Although these steps do not cover the full range of vulnerabilities (some of which it would be unwise to discuss publicly), and neither they nor anything else can provide absolute assurance, in their deterrent effect and their actual functioning they would drastically reduce the major dangers, and many of them would provide ancillary benefits as well. The establishment of huge medical research centers, with every incentive and asset for successful breakthroughs, would undoubtedly bring associated benefits in medicine. If the laws of supply and demand remain unrepealed, significantly increasing the number of hospitals and their staffs to deal with worst case scenarios could not have anything but a positive impact on the economics and availability of health care. Actual control of the borders would shut down the world's largest market for the transnational trade in illegal drugs.

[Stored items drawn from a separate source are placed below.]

-- ==== Sys2Proof/Machine/Egress.lean ====
section
/-!
DEFINITION. Selection at an egress point (R204 to R211): eligibility, levels, rotation and DRR; then the frame's way out at a tree (fragments and their
encryption), an uplink or the service port (gates, preemption, MACsec), a Towpath destination, or a host receive ring.
-/
namespace Sys2Proof.Machine

/-! ### Trees: SAs and parcels (R78, R80, R360 to R364) -/

/-- A parcel header (R78). -/
def headerBytes (flow len : Nat) (first last kp twin : Bool) : Bytes :=
  let b := be 6 (flow % 131072 * 2 ^ 31 + len % 16384 * 2 ^ 17 + b2n first * 2 ^ 16 + b2n last * 2 ^ 15 + b2n kp * 2 ^ 14 + b2n twin * 2 ^ 13)
  b ++ be 2 (crc16 b)

/-- Stop a terminal's downstream SA (R363). -/
def Dev.stopSa (d : Dev) (g : Nat) (c : StopCause) : Dev :=
  (d.modKeys g (fun k => { k with stopped := some c })).raise 0x2C5 (le 2 (2 * g)) (match c with | .kc => 1 | .ctr => 2)

/-- The downstream slot that would encrypt an item in frame `c` with a count `ctr` below `limit`; none where the SA is stopped or stops now (R363). The
drop is counted. -/
def Dev.useSa (d : Dev) (g c ctr limit : Nat) : Option KeySlot × Dev :=
  let k := d.keys g
  let dropped (d : Dev) : Dev := d.count 3 .saStopDrop (2 * g)
  match (if k.stopped.isSome then none else slotOf k.down k.downPhase) with
  | none => (none, dropped d)
  | some s =>
    if kcLimit ≤ s.kc c then (none, dropped (d.stopSa g .kc))
    else if limit ≤ ctr then (none, dropped (d.stopSa g .ctr))
    else (some s, d)

/-- The body of a downstream parcel (R80, R364): twin tag, ciphertext, tag. -/
def parcelBody (s : KeySlot) (origin c ctr flow : Nat) (twin : Option Nat) (berth : Bool) (frame : Bytes) : Bytes :=
  let head : Bytes := twin.elim [] (fun t => be 4 t)
  let x := gcmSeal s.key.toNat (s.iv origin c ctr) (parcelAad flow (head.length + frame.length + 16) twin false berth) frame
  head ++ x.1 ++ be 16 x.2.toNat

/-- Slots of the frame that its sections and berths take; the others are ordinary (R72). -/
def FrameWork.sectionSlots (w : FrameWork) : Nat := ceilDiv w.bmap.length 232 + ceilDiv w.man.length 232 + ceilDiv w.lm.length 232
def FrameWork.ordBytes (w : FrameWork) : Nat := 232 * (806 - w.sectionSlots - sumOf (w.berths.map (fun b => b.1.slots)))

/-- Zero fill to the next header position where fewer than 8 bytes remain in the slot (R81). -/
def padHead (l : Bytes) : Bytes := if 224 < l.length % 232 then l ++ zeros (232 - l.length % 232) else l

/-- Zero fill of the rest of the slot. -/
def padSlot (l : Bytes) : Bytes := l ++ zeros (232 - l.length % 232)

/-- The berths of frame C (R75): those of the last map in force. -/
def Tree.berths (t : Tree) (c : Nat) : List Berth := ((t.down.maps.filter (fun m => decide (m.1 ≤ c))).getLast?).elim [] (·.2)

/-! ### Eligibility (R206) -/

/-- The head frame of a queue. -/
def Dev.headOf (d : Dev) (q : Nat) : Option Frm := ((d.queue q).basin.head?).bind (fun e => tget d.pool.frames e.frame)

/-- The body of a frame at a tree, and what its first fragment carries (R210). -/
def bodyLen (f : Frm) : Nat := f.data.length + 16 + (if f.twinTag.isSome then 4 else 0)
def Dev.firstLen (d : Dev) (p q : Nat) (f : Frm) : Nat :=
  let n := bodyLen f
  let m := (d.point p).fragBytes
  if q % 8 ≠ 0 ∧ m < n then m else n

/-- What a queue's head frame is charged at its point (R205); at a tree its first fragment. -/
def Dev.chargeHead (d : Dev) (p q : Nat) (f : Frm) : Nat :=
  d.charge p (if p < 0x40 then 8 + d.firstLen p q f else chargeBase p f.data.length f.twinTag.isSome (d.secured p f.data))

/-- At a tree: the terminal is in service, the flow bound, the SA held, and no berth takes the queue. -/
def Dev.treeElig (d : Dev) (q : Nat) : Bool :=
  match d.flow (q / 8) with
  | none => false
  | some f =>
    match ((d.tree f.tree).byId f.id).filter (fun x => x.serial == f.serial) with
    | none => false
    | some x =>
      (x.state = .inService || x.state = .quarantined) && f.bound.elim false (fun b => decide (b ≤ d.now)) &&
        (d.keys (globalIndex f.tree f.id)).held d.now && !(q % 8 == 0 && ((d.tree f.tree).berths d.now).any (fun b => b.tid == f.id))

/-- The transmit SA in force of a port. -/
def Dev.txSa (d : Dev) (p : Nat) : Option (Nat × MacsecSa) :=
  (tget d.sec.txActive (p - 0x40)).bind (fun i =>
    let key := (p - 0x40) / 4 * 64 + i
    (tget d.sec.macsec key).filter (fun x => x.tx && !x.stopped) |>.map (fun x => (key, x)))

/-- A frame above the MAX_SDU of its class (R279), MAX_FRAME where no list has set one. -/
def UpPort.oversize (x : UpPort) (cls len : Nat) : Bool :=
  let m := x.gate.elim 0 (fun g => lget g.maxSdu cls 0)
  decide ((if m = 0 then x.set.maxFrame else m) < len + 4)

/-- A head frame fits the window of its gate (R279); preemptable frames are not tested. -/
def Dev.gateFits (d : Dev) (p q now : Nat) (f : Frm) : Bool :=
  !(d.upPort p).express (q % 8) || d.endsInGate p now (q % 8) (d.chargeHead p q f)

/-- At a port: link up, gate open, the frame fits or is above MAX_SDU, no hold of preemptable frames, and an SA where one is needed. -/
def Dev.upElig (d : Dev) (p q now : Nat) (f : Frm) : Bool :=
  let x := d.upPort p
  let k := q % 8
  d.upLive p && x.passes k && (!d.secured p f.data || (d.txSa p).isSome) &&
    (x.oversize k f.data.length || (!(d.queue q).heldGate && d.gateFits p q now f))

/-- At a Towpath destination: the chosen link has credit (R397). Without a next hop the unit is dropped when it is routed (R402). -/
def Dev.towElig (d : Dev) (p q : Nat) (f : Frm) : Bool :=
  let u : TowUnit := { dst := p - 0x60, src := d.dev.devAddr, typ := 0, hops := 8, cls := some (q / 8, q % 8), payload := f.data }
  !d.tow.isolated && (d.nextHop u.dst u.cls).elim true (fun k => (d.link k).credit u)

/-- At a host receive ring: a descriptor is posted (R451). At one that is disabled frames are taken and dropped (R432). -/
def Dev.ringElig (d : Dev) (k : Nat) : Bool := !(d.pktRing k).enable || (decide (0 < (d.pktRing k).posted) && !d.host.d3)

/-- A queue is eligible at its point (R206). -/
def Dev.eligible (d : Dev) (p now q : Nat) : Bool :=
  match d.headOf q with
  | none => false
  | some f =>
    !d.shaperHolds q &&
      (if p < 0x40 then d.treeElig q
       else if p < 0x60 ∨ p = 0xA4 then d.upElig p q now f
       else if p < 0xA0 then d.towElig p q f
       else d.ringElig (p - 0xA0 + 4))

/-- The queues of a point that hold a linked frame, in ascending number. -/
def Dev.linked (d : Dev) (p : Nat) : List Nat := (d.pool.queues.filter (fun e => !e.2.basin.isEmpty && d.pointOf e.1 == p)).map (·.1)

/-- GATE_HELD (R279): an express head frame whose gate is open and that does not fit is held, and counted once. -/
def Dev.holdUnfit (d : Dev) (p now : Nat) : Dev :=
  (d.linked p).foldl (fun (d : Dev) (q : Nat) =>
    match d.headOf q with
    | none => d
    | some f =>
      let x := d.upPort p
      if bitOf x.gates (q % 8) ∧ !(d.queue q).heldGate ∧ !x.oversize (q % 8) f.data.length ∧ !d.gateFits p q now f then
        (d.modQueue q (fun y => { y with heldGate := true })).countUp p .uplGateHeld
      else d) d

/-! ### Levels, rotation and DRR (R207 to R209) -/

/-- The active list brought up to date: queues that became ineligible leave it with their deficit, queues that became eligible join its tail in R9 order. -/
def Dev.refreshDrr (d : Dev) (p : Nat) (elig : List Nat) : Dev :=
  let drr := elig.filter (fun q => decide (4 ≤ q % 8))
  let old := (d.point p).active
  let gone := old.filter (fun q => !drr.contains q)
  let d := gone.foldl (fun (d : Dev) (q : Nat) => d.modQueue q (fun y => { y with credited := false })) d
  let new := tieOrder d.now (fun q => q) (drr.filter (fun q => !old.contains q))
  d.modPoint p (fun x => { x with active := old.filter (fun q => drr.contains q) ++ new, drrHad := x.drrHad || !drr.isEmpty })

/-- The queues that a selection has made ineligible leave the active list at once (R208). -/
def Dev.leaveIneligible (d : Dev) (p now : Nat) : Dev :=
  ((d.point p).active.filter (fun q => !d.eligible p now q)).foldl Dev.leaveDrr d

/-- The queue of a class that the rotation serves next: from `start` on, round. -/
def rotation (start : Nat) (l : List Nat) : Option Nat :=
  match l.find? (fun q => decide (start ≤ q)) with
  | some q => some q
  | none => l.head?

/-- The DRR visits (R208) over the active list, for the queues in `may`: the queue whose head frame its deficit covers. -/
def drrPick (p : Nat) (may : List Nat) : (fuel : Nat) → Dev → Option Nat × Dev
  | 0, d => (none, d)
  | n + 1, d =>
    match (d.point p).active.find? (fun q => may.contains q) with
    | none => (none, d)
    | some q =>
      let y := d.queue q
      let d := if y.credited then d else d.modQueue q (fun y => { y with deficit := y.deficit + (y.quantum : Int), credited := true })
      let cost : Int := ((d.headOf q).elim 0 (fun f => d.chargeHead p q f) : Nat)
      if cost ≤ (d.queue q).deficit then (some q, d)
      else
        let d := d.modQueue q (fun y => { y with credited := false })
        drrPick p may n (d.modPoint p (fun x => { x with active := x.active.filter (· != q) ++ [q] }))

/-- The queue that a level offers: levels 0 to 3 are the classes, 4 is DRR. -/
def Dev.levelPick (d : Dev) (p lv : Nat) (may : List Nat) : Option Nat × Dev :=
  if lv < 4 then (rotation (lget (d.point p).last lv 0) (may.filter (fun q => q % 8 == lv)), d)
  else
    let drr := may.filter (fun q => decide (4 ≤ q % 8))
    drrPick p drr (1024 * drr.length + 1) d

/-- The first level of a list that offers a queue (R207). -/
def Dev.firstPick (p : Nat) (may : List Nat) : List Nat → Dev → Option Nat × Dev
  | [], d => (none, d)
  | lv :: t, d =>
    match d.levelPick p lv may with
    | (some q, d) => (some q, d)
    | (none, d) => Dev.firstPick p may t d

/-- A queue is served: rotation, the DRR deficit, the shaper, and the counts of charged bytes (R207, R208, R213, R226). -/
def Dev.serve (d : Dev) (p q charged now : Nat) : Dev :=
  let d := if q % 8 < 4 then d.modPoint p (fun x => { x with last := lset x.last (q % 8) (q + 1) })
    else (d.modPoint p (fun x => { x with drrSent := true })).modQueue q (fun y => { y with deficit := y.deficit - (charged : Int) })
  ((d.shape (q / 8) (q % 8) charged now).count 6 .schedTxBytes p charged).countQueue q p .qTxBytes charged

/-- A frame of a queue has been sent whole. -/
def Dev.frameSent (d : Dev) (p q : Nat) : Dev := ((d.count 6 .schedTxFrames p).countQueue q p .qTxFrames).dequeue q true

/-! ### Trees (R83, R84, R210, R211) -/

def Dev.modDown (d : Dev) (t : Nat) (f : Down → Down) : Dev := d.modTree t (fun x => { x with down := f x.down })

/-- Put bytes at the header position of the frame in progress. -/
def Dev.putOrd (d : Dev) (t : Nat) (b : Bytes) : Dev :=
  d.modDown t (fun x => { x with work := x.work.map (fun w => { w with ord := padHead w.ord ++ b }) })

/-- A terminal receives a parcel: its run of idle ticks begins again with the next tick (R133). -/
def Dev.parcelTo (d : Dev) (t tid : Nat) : Dev :=
  d.modTree t (fun x => { x with terms := x.terms.map (fun y =>
    if y.id = some tid then { y with emptySince := y.emptySince.map (fun _ => d.now + 1) } else y) })

/-- The next fragment of the incomplete parcel of a level. -/
def Dev.nextFrag (d : Dev) (t lv : Nat) (f : Fragment) (now : Nat) : Dev :=
  let m := (d.point t).fragBytes
  let last := decide (f.rest.length ≤ m)
  let body := f.rest.take m
  let d := d.putOrd t (headerBytes f.flow body.length false last f.kp f.twin ++ body)
  let d := (d.serve t f.queue (d.charge t (8 + body.length)) now).parcelTo t ((d.flow f.flow).elim 256 (fun x => x.id))
  if last then (d.modDown t (fun x => { x with frags := tdel x.frags lv })).frameSent t f.queue
  else d.modDown t (fun x => { x with frags := tset x.frags lv { f with rest := f.rest.drop m } })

The necessary and balanced growth of the military would give pause to any nation, rogue or otherwise, with plans or dreams of challenging the United States by force of arms, thus obviating by deterrence future conflicts that we cannot foresee, and saving the lives of many who are not yet born.
Are We at War?
To the complaint that all I have recommended would be impossibly expensive, I say look to history, look to current accounts, look to the vast size of the economy, more than $11 trillion, of which I propose to release not even one dollar in ten, and keep in mind the kind of weaponry available to the enemy, his motivation, his declarations, and his intent.
When combined with the intelligent direction of policy and appropriate strategical reformations and adjustments in war aims, the measures outlined above—a proportionally small effort in light of the cost of previous wars—would offer the best chance for escaping the incalculable expense of lives lost, cities destroyed, and unnecessary wars of the future provoked by the vacuum of unpreparedness, lack of resolution, and ineptitude in execution that we have begun to show the world. In terms of what we must seek to avoid, these expenditures are the greatest economy imaginable.
The United States must make up its collective mind and answer the simple question, are we at war, or are we not? If the answer is no, we need not worry, nor take nor modify action in regard to terrorism. If the answer is yes, then major revisions and initiatives are needed, soon. If they are not reasonably forthcoming, the nation may pay a price such as it has never paid before.
It is all, finally, a matter of the possession or the failure of will. For if the whole power of the United States is adroitly focused upon this war, it is solely ours to win. We have the means to prevail. We need only count the ways.